**WHAT NEEDS TO BE DONE:** Retype exactly the lines that run from the start of the data to the line holding "11 = true := by", including both, and only those.

**DATA IN THIS EXERCISE:**
theorem raw_stuckPart (hl : s.live = true) : (s.stuckPart p tm).events[EventKind.ejectStuck.number].raw = true := by
  have hlive : (s.stopEjection p).live = true := (live_of_changes (stopEjection_changes p s)).trans hl
  exact raw_closeRecord (raw_of_changes (modUnit_changes _ _ _) (raw_of_changes (setFlag_changes _ _ _)
    (raw_raise_self hlive _ _ _)))

theorem slot_stuckPart (hi : s.history.openRecord[p] = some i) (hr : s.history.slots[i] = some r) :
    (s.stuckPart p tm).history.openRecord[p] = none ∧ ∃ r', (s.stuckPart p tm).history.slots[i] = some r'
      ∧ r'.state = .closed ∧ r'.outcome = some .reject ∧ r'.flags.getLsbD 11 = true := by
  have hstop : (s.stopEjection p).history = s.history := (stopEjection_changes p s .history (by decide)).symm
  obtain ⟨hi', r', hr'⟩ := openSlot_of_opened (opened_raise tm .ejectStuck (.press p) (s.stopEjection p))
    (by rw [hstop]; exact hi) (by rw [hstop]; exact hr)
  have hopen : (stuck p tm s).history.openRecord[p] = some i := by
    show (((s.stopEjection p).raise tm .ejectStuck (.press p)).setFlag p .ejectStuck).history.openRecord[p] = some i
    rw [setFlag, modRecord_history_openRecord]
    exact hi'
  have hslot : (stuck p tm s).history.slots[i] = some (r'.set .ejectStuck) := by
    show (((s.stopEjection p).raise tm .ejectStuck (.press p)).setFlag p .ejectStuck).history.slots[i] = _
    rw [setFlag, slots_modRecord, if_pos hi', hr']
    rfl
  obtain ⟨hnone, e, hclosed⟩ := slot_closeRecord (cause := .fault) (tm := tm) hopen hslot
  rw [stuckPart_eq]
  refine ⟨hnone, _, hclosed, rfl, ?_, ?_⟩
  · have hno : ¬Aborts .fault := by rintro (h | h | h) <;> cases h
    exact (outcome_closedRecord_of_not_aborts hno).trans (congrArg some (if_pos (.inl rfl)))
  · rw [closedRecord_eq]
    exact flags_set r' .ejectStuck

/-- The state before the stuck force is judged: the report, and the peak that follows it. -/
def followed (p : PressNo) (a : EjectorReport) (s : State) : State := (reported p a s).followPeak p a.force

theorem ejector_followed : (followed p a s).ejector p = { s.ejector p with
    lastStatus := some a
    peak := if raisesPeak (s.ejector p) a.force = true then some a.force else (s.ejector p).peak } := by
  rw [followed, ejector_followPeak, raisesPeak_reported, ejector_reported]

theorem followed_changes (p : PressNo) (a : EjectorReport) (s : State) :
    OnlyChanges [.ejectors, .history] s (followed p a s) :=
  ((modEjector_changes _ _ _).mono (by decide)).trans (followPeak_changes _ _ _)

theorem keepsOthers_followed (p : PressNo) (a : EjectorReport) (s : State) : s.KeepsOthers (followed p a s) p := by
  have hreported : s.KeepsOthers (reported p a s) p := keepsOthers_modEjector p _ s
  unfold followed followPeak
  split
  · exact keepsOthers_trans hreported (keepsOthers_trans (keepsOthers_modEjector p _ _) (keepsOthers_modRecord p _ _ p))
  · exact hreported

theorem opened_followed (p : PressNo) (a : EjectorReport) (s : State) :
    opened (followed p a s).history = opened s.history := by
  unfold followed followPeak
  split
  · exact opened_modRecord p _ _
  · rfl

theorem exec_ejectorStatus (h : s.FromNode bytes f .ejector p.val .status)
    (ha : ejectorReportOf f.payload s.timebase = some a) :
    exec (.ejectorStatus bytes) s = .next (s.up f bytes (s.linkActivity.takeEjector p a)) := by
  have hrun : exec (.ejectorStatus bytes) s = running (receive .D bytes) s := rfl
  have ⟨_, hrole, hunit, hkind⟩ := h
  rw [hrun, running_fromNode h, consume_ejector hrole hkind, show s.linkActivity.timebase = s.timebase from rfl, ha,
    deliver_some, hunit, pressNo_val]
  rfl

/-- A force above the stuck force ends the ejection (R152). -/
theorem ejection_ended {peaks : Prop} (hl : s.live = true) (hpeaks : raisesPeak (s.ejector p) a.force = true ↔ peaks) :
    let e := s.ejector p
    let t := (followed p a s).stuckPart p tm
    t.unit p = { s.unit p with state := .fault }
      ∧ (t.ejector p).phase = .stopped ∧ (t.ejector p).timerStart = none
      ∧ (t.ejector p).lastStatus = some a
      ∧ (peaks → (t.ejector p).peak = some a.force) ∧ (¬peaks → (t.ejector p).peak = e.peak)
      ∧ (∀ n, e.node = some n → (t.ejector p).offOwed.map OffOwed.node = some n)
      ∧ t.ejector p = { e with phase := .stopped, timerStart := none, lastStatus := some a
                               peak := (t.ejector p).peak, offOwed := (t.ejector p).offOwed }
      ∧ (∀ z, s.KeepsZone t z) ∧ s.KeepsOthers t p ∧ (t.events[20]).raw = true
      ∧ (∀ i r, s.history.openRecord[p] = some i → s.history.slots[i] = some r →
        t.history.openRecord[p] = none ∧ ∃ r', t.history.slots[i] = some r' ∧ r'.state = .closed
          ∧ r'.outcome = some .reject ∧ r'.flags.getLsbD 11 = true)
      ∧ OnlyChanges (.units :: .ejectors :: .zones :: .offNumber :: .portD :: closeParts) s t := by
  intro e t
  have hbefore := followed_changes p a s
  have hafter := stuckPart_after p tm (followed p a s)
  have hejector : t.ejector p = { e with
      phase := .stopped, timerStart := none, lastStatus := some a
      peak := if raisesPeak e a.force = true then some a.force else e.peak
      offOwed := (t.ejector p).offOwed } := by
    rw [show t.ejector p = ((followed p a s).stopEjection p).ejector p from ejector_of_changes hafter p,
      ejector_stopEjection, ejector_followed]
  refine ⟨?_, ?_, ?_, ?_, fun hp => ?_, fun hp => ?_, fun n hn => ?_, ?_, fun z => ?_, ?_, ?_, fun i r hi hr => ?_, ?_⟩
  · have hstop := stopEjection_changes p (followed p a s)
    have hopen := (raise_changes tm .ejectStuck (.press p) ((followed p a s).stopEjection p))
    rw [show t = _ from stuckPart_eq p tm _, unit_of_changes (closeRecord_changes p _ _ _), stuck, unit_modUnit,
      unit_of_changes (setFlag_changes _ _ _), unit_of_changes hopen, unit_of_changes hstop, unit_of_changes hbefore]
  · rw [hejector]
  · rw [hejector]
  · rw [hejector]
  · rw [hejector]
    exact if_pos (hpeaks.mpr hp)
  · rw [hejector]
    exact if_neg (hpeaks.not.mpr hp)
  · rw [show t.ejector p = ((followed p a s).stopEjection p).ejector p from ejector_of_changes hafter p]
    exact owed_stopEjection (by rw [ejector_followed]; exact hn)
  · rw [hejector]
  · exact keepsZone_trans (keepsZone_of_changes hbefore z) (keepsZone_trans (keepsZone_stopEjection p _ z)
      (keepsZone_of_changes hafter z))
  · exact keepsOthers_trans (keepsOthers_followed p a s) (keepsOthers_stuckPart p tm _)
  · exact raw_stuckPart ((live_of_changes hbefore).trans hl)
  · obtain ⟨hi', r', hr'⟩ := openSlot_of_opened (opened_followed p a s) hi hr
    exact slot_stuckPart hi' hr'
  · exact (hbefore.mono (by decide)).trans ((stuckPart_changes p tm _).mono (by decide))

/-- Settles O49: the report is kept, the peak follows, and a force above the stuck force ends the ejection. -/
theorem ejectorForce : Obligations.EjectorForce := by
  intro s bytes f p a h ha e on peaks
  have hrun := exec_ejectorStatus h ha
  have hon : (s.linkActivity.ejector p).phase.commandedOn = true ↔ on := commandedOn_iff
  have hpeaks : raisesPeak (s.linkActivity.ejector p) a.force = true ↔ peaks := raisesPeak_iff
  have hstuck : decide ((s.linkActivity.ejector p).stuckForce < a.force) = true ↔ e.stuckForce < a.force :=
    decide_eq_true_iff
  refine ⟨fun hidle => hrun.trans ?_, fun h1 h2 h3 => hrun.trans ?_, fun h1 h2 => ?_⟩
  · rcases hidle with hoff | ⟨hlow, hno⟩
    · rw [takeEjector_of_off (hon.not.mpr hoff)]
      rfl
    · by_cases hcmd : on
      · rw [takeEjector_of_on (hon.mpr hcmd), doIf_of_not (hstuck.not.mpr (Nat.not_lt.mpr hlow)),
          followPeak_of_low (by rw [raisesPeak_reported]; exact hpeaks.not.mpr hno)]
        rfl
      · rw [takeEjector_of_off (hon.not.mpr hcmd)]
        rfl
  · rw [takeEjector_of_on (hon.mpr h1), doIf_of_not (hstuck.not.mpr (Nat.not_lt.mpr h2)),
      followPeak_of_high (by rw [raisesPeak_reported]; exact hpeaks.mpr h3), reported, modEjector_modEjector]
    rfl
  · rw [takeEjector_of_on (hon.mpr h1), doIf_of (hstuck.mpr h2)] at hrun
    obtain ⟨⟨⟨_, hn⟩, _⟩, _⟩ := h
    have hl : s.linkActivity.live = true := hn.live
    refine ⟨_, hrun, ejection_ended hl hpeaks⟩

**RESULT OF THE EXERCISE:**
theorem raw_stuckPart (hl : s.live = true) : (s.stuckPart p tm).events[EventKind.ejectStuck.number].raw = true := by
  have hlive : (s.stopEjection p).live = true := (live_of_changes (stopEjection_changes p s)).trans hl
  exact raw_closeRecord (raw_of_changes (modUnit_changes _ _ _) (raw_of_changes (setFlag_changes _ _ _)
    (raw_raise_self hlive _ _ _)))

theorem slot_stuckPart (hi : s.history.openRecord[p] = some i) (hr : s.history.slots[i] = some r) :
    (s.stuckPart p tm).history.openRecord[p] = none ∧ ∃ r', (s.stuckPart p tm).history.slots[i] = some r'
      ∧ r'.state = .closed ∧ r'.outcome = some .reject ∧ r'.flags.getLsbD 11 = true := by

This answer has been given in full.